Task statement
Exact reproduction required: the lines below from the line with "unfold State.recordDelivery" to the line with "Same a0 (State.disarmPart", both ends included, and no others.

━━━━━ The data

@[simp] theorem same_ringWrite (a0 : State) (s : State) g n bs :
    Same a0 (State.ringWrite s g n bs) ↔ Same a0 s := by
  simp [State.ringWrite]

@[simp] theorem same_deepDeliver (a0 : State) (s : State) g st bs :
    Same a0 (State.deepDeliver s g st bs) ↔ Same a0 s := by
  unfold State.deepDeliver
  simp only []
  (repeat' split) <;> simp

@[simp] theorem same_recordLost (a0 : State) (s : State) g :
    Same a0 (State.recordLost s g) ↔ Same a0 s := by
  simp [State.recordLost]

@[simp] theorem same_triggerAt (a0 : State) (s : State) g frame sample p :
    Same a0 (State.triggerAt s g frame sample p) ↔ Same a0 s := by
  simp [State.triggerAt]

@[simp] theorem same_trigger (a0 : State) (s : State) g pt p :
    Same a0 (State.trigger s g pt p) ↔ Same a0 s := by
  unfold State.trigger
  (repeat' split) <;> simp

@[simp] theorem same_coincInput (a0 : State) (s : State) c tau pt :
    Same a0 (State.coincInput s c tau pt) ↔ Same a0 s := by
  unfold State.coincInput
  simp only []
  repeat' (first | split | with_reducible exact Iff.rfl | refine (same_foldl _ _ _ _ fun _ _ => ?_).trans ?_ | refine (same_foldl_fst _ _ _ _ fun _ _ => ?_).trans ?_ | simp)

@[simp] theorem same_trigSend (a0 : State) (s : State) c tau :
    Same a0 (State.trigSend s c tau) ↔ Same a0 s := by
  simp [State.trigSend]

@[simp] theorem same_condPass (a0 : State) (s : State) c x tau inst pt :
    Same a0 (State.condPass s c x tau inst pt) ↔ Same a0 s := by
  simp [State.condPass]

@[simp] theorem same_occurrence (a0 : State) (s : State) c tau pt :
    Same a0 (State.occurrence s c tau pt) ↔ Same a0 s := by
  unfold State.occurrence
  (repeat' split) <;> simp

@[simp] theorem same_trigToken (a0 : State) (s : State) d i cyc t :
    Same a0 (State.trigToken s d i cyc t) ↔ Same a0 s := by
  unfold State.trigToken
  simp only []
  (repeat' split) <;> simp

@[simp] theorem same_latticeOccurrence (a0 : State) (s : State) d ep :
    Same a0 (State.latticeOccurrence s d ep) ↔ Same a0 s := by
  unfold State.latticeOccurrence
  simp only []
  (repeat' split) <;> simp

@[simp] theorem same_pinEdge (a0 : State) (s : State) pin rising k c :
    Same a0 (State.pinEdge s pin rising k c) ↔ Same a0 s := by
  simp [State.pinEdge]

@[simp] theorem same_driveTrig (a0 : State) (s : State) pin b :
    Same a0 (State.driveTrig s pin b) ↔ Same a0 s := by
  simp [State.driveTrig]

@[simp] theorem same_trigOutPulse (a0 : State) (s : State) pin :
    Same a0 (State.trigOutPulse s pin) ↔ Same a0 s := by
  simp [State.trigOutPulse]

@[simp] theorem same_trigOutPulseEnd (a0 : State) (s : State) pin :
    Same a0 (State.trigOutPulseEnd s pin) ↔ Same a0 s := by
  simp [State.trigOutPulseEnd]

@[simp] theorem same_tdcCalStart (a0 : State) (s : State) n :
    Same a0 (State.tdcCalStart s n) ↔ Same a0 s := by
  simp [State.tdcCalStart]

@[simp] theorem same_tdcCalDone (a0 : State) (s : State) n h :
    Same a0 (State.tdcCalDone s n h) ↔ Same a0 s := by
  simp [State.tdcCalDone]

@[simp] theorem same_coincClose (a0 : State) (s : State) n :
    Same a0 (State.coincClose s n) ↔ Same a0 s := by
  unfold State.coincClose
  simp only []
  (repeat' split) <;> simp

@[simp] theorem same_formFrame (a0 : State) (s : State) gi evs inst :
    Same a0 (State.formFrame s gi evs inst) ↔ Same a0 s := by
  simp [State.formFrame]

@[simp] theorem same_groupSlot (a0 : State) (s : State) gi g :
    Same a0 (State.groupSlot s gi g) ↔ Same a0 s := by
  unfold State.groupSlot
  simp only []
  repeat' (first | split | with_reducible exact Iff.rfl | refine (same_foldl _ _ _ _ fun _ _ => ?_).trans ?_ | refine (same_foldl_fst _ _ _ _ fun _ _ => ?_).trans ?_ | simp)

@[simp] theorem same_entrySlot (a0 : State) (s : State) d st :
    Same a0 (State.entrySlot s d st) ↔ Same a0 s := by
  unfold State.entrySlot
  simp only []
  (repeat' split) <;> simp

@[simp] theorem same_capRetire (a0 : State) (s : State) x :
    Same a0 (State.capRetire s x) ↔ Same a0 s := by
  simp [State.capRetire]

@[simp] theorem same_seal (a0 : State) (s : State) gi r :
    Same a0 (State.seal s gi r) ↔ Same a0 s := by
  simp [State.seal]

@[simp] theorem same_recordSeal (a0 : State) (s : State) gi :
    Same a0 (State.recordSeal s gi) ↔ Same a0 s := by
  unfold State.recordSeal
  simp only []
  (repeat' split) <;> simp

@[simp] theorem same_triggerPointAssign (a0 : State) (s : State) gi :
    Same a0 (State.triggerPointAssign s gi) ↔ Same a0 s := by
  unfold State.triggerPointAssign
  simp only []
  (repeat' split) <;> simp

@[simp] theorem same_hostSlotPut (a0 : State) (s : State) gi bs :
    Same a0 (State.hostSlotPut s gi bs) ↔ Same a0 s := by
  unfold State.hostSlotPut
  simp only []
  (repeat' split) <;> simp

@[simp] theorem same_recordDelivery (a0 : State) (s : State) gi :
    Same a0 (State.recordDelivery s gi) ↔ Same a0 s := by
  unfold State.recordDelivery
  simp only []
  (repeat' split) <;> simp

@[simp] theorem same_deliverAll (a0 : State) (s : State) gi :
    Same a0 (State.deliverAll s gi) ↔ Same a0 s := by
  simp [State.deliverAll]

@[simp] theorem same_flushSlot (a0 : State) (s : State) gi :
    Same a0 (State.flushSlot s gi) ↔ Same a0 s := by
  simp [State.flushSlot]

@[simp] theorem same_streamCopy (a0 : State) (s : State) gi :
    Same a0 (State.streamCopy s gi) ↔ Same a0 s := by
  unfold State.streamCopy
  simp only []
  (repeat' split) <;> simp

@[simp] theorem same_refusal (a0 : State) (s : State) st det :
    Same a0 (refusal s st det).1 ↔ Same a0 s := by
  simp [refusal]

@[simp] theorem same_armCmd (a0 : State) (s : State) port p gi b :
    Same a0 (State.armCmd s port p gi b).1 ↔ Same a0 s := by
  unfold State.armCmd
  (repeat' split) <;> simp

@[simp] theorem same_disarm (a0 : State) (s : State) gi :
    Same a0 (State.disarm s gi) ↔ Same a0 s := by
  simp [State.disarm]

@[simp] theorem same_disarmPart (a0 : State) (s : State) p :
    Same a0 (State.disarmPart s p) ↔ Same a0 s := by
  simp [State.disarmPart]

@[simp] theorem same_disarmCmd (a0 : State) (s : State) p gi :
    Same a0 (State.disarmCmd s p gi).1 ↔ Same a0 s := by
  simp [State.disarmCmd]

@[simp] theorem same_forceCmd (a0 : State) (s : State) port c :
    Same a0 (State.forceCmd s port c).1 ↔ Same a0 s := by
  unfold State.forceCmd
  (repeat' split) <;> simp

@[simp] theorem same_settleTriggers (a0 : State) (s : State) :
    Same a0 (State.settleTriggers s) ↔ Same a0 s := by
  simp [State.settleTriggers]

@[simp] theorem same_kind1Stage (a0 : State) (s : State) b :
    Same a0 (State.kind1Stage s b) ↔ Same a0 s := by
  simp [State.kind1Stage]

@[simp] theorem same_kind1Drop (a0 : State) (s : State) p :
    Same a0 (State.kind1Drop s p) ↔ Same a0 s := by
  simp [State.kind1Drop]
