@[simp] theorem port_putPort (s : State) (p : Port) (x : PortState) (q : Port) :
    (s.putPort p x).port q = if q = p then x else s.port q := by
  simp only [State.port, State.putPort, mapGetD_mapPut]
  by_cases h : q = p
  · simp [h]
  · have k : portCode q ≠ portCode p := fun e => h (portCode_inj e)
    simp [h, k]

/-! ### Fields of registers -/

theorem testBit_setBits (w : Word) (hi lo v j : Nat) :
    (setBits w hi lo v).toNat.testBit j =
      if j < 32 ∧ lo ≤ j ∧ j < lo + (hi + 1 - lo) then v.testBit (j - lo) else w.toNat.testBit j := by
  have hb : w.toNat.testBit j = (decide (j < 32) && w.toNat.testBit j) := by
    by_cases h : j < 32
    · simp [h]
    · simp [h, Nat.testBit_lt_two_pow (Nat.lt_of_lt_of_le w.isLt (Nat.pow_le_pow_right (by decide) (Nat.not_lt.1 h)))]
  rw [hb]
  simp only [setBits, BitVec.testBit_toNat, BitVec.getLsbD_or, BitVec.getLsbD_and, BitVec.getLsbD_not, BitVec.getLsbD_ofNat,
    Nat.testBit_shiftLeft, Nat.testBit_two_pow_sub_one, ge_iff_le]
  by_cases h1 : j < 32 <;> by_cases h2 : lo ≤ j <;> by_cases h3 : j < lo + (hi + 1 - lo) <;>
    by_cases h4 : j - lo < hi + 1 - lo <;> first | (exfalso; omega) | simp [h1, h2, h3, h4]

@[simp] theorem flag_setField (s : State) (a hi lo v b j : Nat) :
    (s.setField a hi lo v).flag b j =
      if b = a ∧ j < 32 ∧ lo ≤ j ∧ j < lo + (hi + 1 - lo) then v.testBit (j - lo) else s.flag b j := by
  simp only [State.flag, State.setField, reg_setReg]
  by_cases h : b = a
  · subst h
    simp [testBit_setBits]
  · simp [h]

@[simp] theorem flag_setFlag (s : State) (a i : Nat) (v : Bool) (b j : Nat) :
    (s.setFlag a i v).flag b j = if b = a ∧ j < 32 ∧ j = i then v else s.flag b j := by
  have e : (s.setFlag a i v).flag b j = (s.setField a i i (bitOf v)).flag b j := by simp only [State.flag, reg_setFlag]
  rw [e, flag_setField]
  have h : ((b = a ∧ j < 32 ∧ i ≤ j ∧ j < i + (i + 1 - i)) ↔ (b = a ∧ j < 32 ∧ j = i)) := by omega
  simp only [h]
  split
  · next k => cases v <;> simp [bitOf, k.2.2]
  · rfl

theorem getBits_eq_of_testBit {w w' : Word} {hi lo : Nat}
    (h : ∀ j, lo ≤ j → j < lo + (hi + 1 - lo) → w.toNat.testBit j = w'.toNat.testBit j) :
    getBits w hi lo = getBits w' hi lo := by
  simp only [getBits, bitsOf]
  refine Nat.eq_of_testBit_eq fun i => ?_
  simp only [Nat.testBit_mod_two_pow, Nat.testBit_shiftRight]
  by_cases k : i < hi + 1 - lo
  · rw [h (lo + i) (by omega) (by omega)]
  · simp [k]

/-- A field that was written reads as the value, cut to its width. -/
theorem field_setField_same (s : State) (a hi lo v : Nat) (h : hi < 32) :
    (s.setField a hi lo v).field a hi lo = v % 2 ^ (hi + 1 - lo) := by
  simp only [State.field, State.setField, reg_setReg, getBits, bitsOf, if_true]
  refine Nat.eq_of_testBit_eq fun i => ?_
  simp only [Nat.testBit_mod_two_pow, Nat.testBit_shiftRight, testBit_setBits]
  by_cases k : i < hi + 1 - lo
  · simp [k, show lo + i < 32 by omega]
  · simp [k]

/-- Another register, or a field apart, reads as before. -/
theorem field_setField_apart (s : State) (a hi lo v b hi' lo' : Nat) (h : b ≠ a ∨ hi < lo' ∨ hi' < lo) :
    (s.setField a hi lo v).field b hi' lo' = s.field b hi' lo' := by
  simp only [State.field, State.setField, reg_setReg]
  by_cases e : b = a
  · subst e
    refine (if_pos rfl).symm ▸ getBits_eq_of_testBit fun j h1 h2 => ?_
    rw [testBit_setBits]
    split <;> first | omega | rfl
  · rw [if_neg e]

@[simp] theorem flag_setReg (s : State) (a : Nat) (v : Word) (b i : Nat) :
    (s.setReg a v).flag b i = if b = a then v.toNat.testBit i else s.flag b i := by
  simp only [State.flag, reg_setReg]
  split <;> rfl

@[simp] theorem field_setReg (s : State) (a : Nat) (v : Word) (b hi lo : Nat) :
    (s.setReg a v).field b hi lo = if b = a then getBits v hi lo else s.field b hi lo := by
  simp only [State.field, reg_setReg]
  split <;> rfl
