/-- SET_WAKE_TOL, BUF_WRITE, BUF_READ, AUDIT_FETCH and the Mitten commands end at once (R362, R363, R364, R634, R666).
Where a rule leaves a corner open, the model's choice stands: log entries 10, 13 and 57. -/
def Obligations.InstantCommandsComplete : Prop :=
  ∀ (s : State) (h : CmdHdr),
    let s' := s.dropHead h.port
    (∀ part tol, s.admits (.setWakeTol h part tol) = true → (part < 16 ∨ (part = 0xFF ∧ s.portPkg h.port = true)) →
      let a := if part = 0xFF then aPwr 0 8 else aPwr 0 (0x100 + 4 * part)
      s.pkgState = 0 → (s'.setReg a (BitVec.ofNat 32 tol)).tooDeep = false →
      Ends (.setWakeTol h part tol) s 0 (fun u => u.reg a = BitVec.ofNat 32 tol ∧ ∀ b, b ≠ a → u.reg b = s.reg b))
    ∧ (∀ data, s.admits (.bufWrite h data) = true → bufCheck h (bufLimit h.port) = none →
      Ends (.bufWrite h data) s 0 (fun u => u.hostBytes h h.hostLen = bytesAt data 0 h.hostLen
        ∧ ∀ a, (a < h.hostAddr ∨ h.hostAddr + h.hostLen ≤ a) →
          memByte (u.port h.port).buffer a = memByte (s.port h.port).buffer a))
    ∧ (s.admits (.bufRead h) = true → bufCheck h 224 = none →
      Answers (.bufRead h) s (fun t => (t.port h.port).buffer = (s.port h.port).buffer
        ∧ (t.port h.port).unread = (s.port h.port).unread
          ++ [⟨h.tag, 0xF1, BitVec.ofNat 8 stOK, 0, 0, h.irq, s.hostBytes h h.hostLen⟩]))
    ∧ (∀ p c b ct n, s.admits (.auditFetch h p false false n) = true → mapGet s.chains p = some c → n ≠ latestBatch →
      c.closed.find? (fun x => decide (x.no = n)) = some b → b.content = some ct → b.parity = false →
      mapGetD s.flt.auditBad (2 ^ 20 * p + n) false = false →
      let reply := b.header ++ b.prevHead ++ b.head ++ leBytes 4 0 ++ leBytes 4 ct.length ++ zeroBytes 24 ++ ct
      hostShort h (160 + ct.length) = false →
      Ends (.auditFetch h p false false n) s ct.length (fun u => u.hostBytes h reply.length = reply
        ∧ ∃ d, mapGet u.chains p = some d ∧ d.head = c.head ∧ ∀ x ∈ d.closed, x.no = n → x.fetched = true))
    ∧ (∀ stop link peer pairs, s.admits (.mittenPair h stop link peer pairs) = true → s'.mitCheck h link peer pairs = none →
      Ends (.mittenPair h stop link peer pairs) s 0 (fun u => u.flag (aMit 0) 31 = true ∧ u.flag (aMit 0) 30 = stop
        ∧ u.field (aMit 0) 16 12 = link ∧ u.field (aMit 0) 11 0 = peer
        ∧ u.mit.pairs = pairs.foldl (fun m e => mapSet m e.1 e.2) []))
    ∧ (s.admits (.mittenPairDissolve h) = true → s.flag (aMit 0) 31 = true →
      (∀ e ∈ s.mit.pairs, (s.part e.1).owner = some h.port) →
      Ends (.mittenPairDissolve h) s 0 (fun u => u.reg (aMit 0) = 0 ∧ u.mit = ⟨[], [], [], [], [], [], []⟩))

━━━━━━━━━━

Result of the exercise
  unfold State.recordDelivery
  simp only []
  (repeat' split) <;> simp

@[simp] theorem same_deliverAll (a0 : State) (s : State) gi :
    Same a0 (State.deliverAll s gi) ↔ Same a0 s := by
  simp [State.deliverAll]

@[simp] theorem same_flushSlot (a0 : State) (s : State) gi :
    Same a0 (State.flushSlot s gi) ↔ Same a0 s := by
  simp [State.flushSlot]

@[simp] theorem same_streamCopy (a0 : State) (s : State) gi :
    Same a0 (State.streamCopy s gi) ↔ Same a0 s := by
  unfold State.streamCopy
  simp only []
  (repeat' split) <;> simp

@[simp] theorem same_refusal (a0 : State) (s : State) st det :
    Same a0 (refusal s st det).1 ↔ Same a0 s := by
  simp [refusal]

@[simp] theorem same_armCmd (a0 : State) (s : State) port p gi b :
    Same a0 (State.armCmd s port p gi b).1 ↔ Same a0 s := by
  unfold State.armCmd
  (repeat' split) <;> simp

@[simp] theorem same_disarm (a0 : State) (s : State) gi :
    Same a0 (State.disarm s gi) ↔ Same a0 s := by
  simp [State.disarm]

@[simp] theorem same_disarmPart (a0 : State) (s : State) p :
    Same a0 (State.disarmPart s p) ↔ Same a0 s := by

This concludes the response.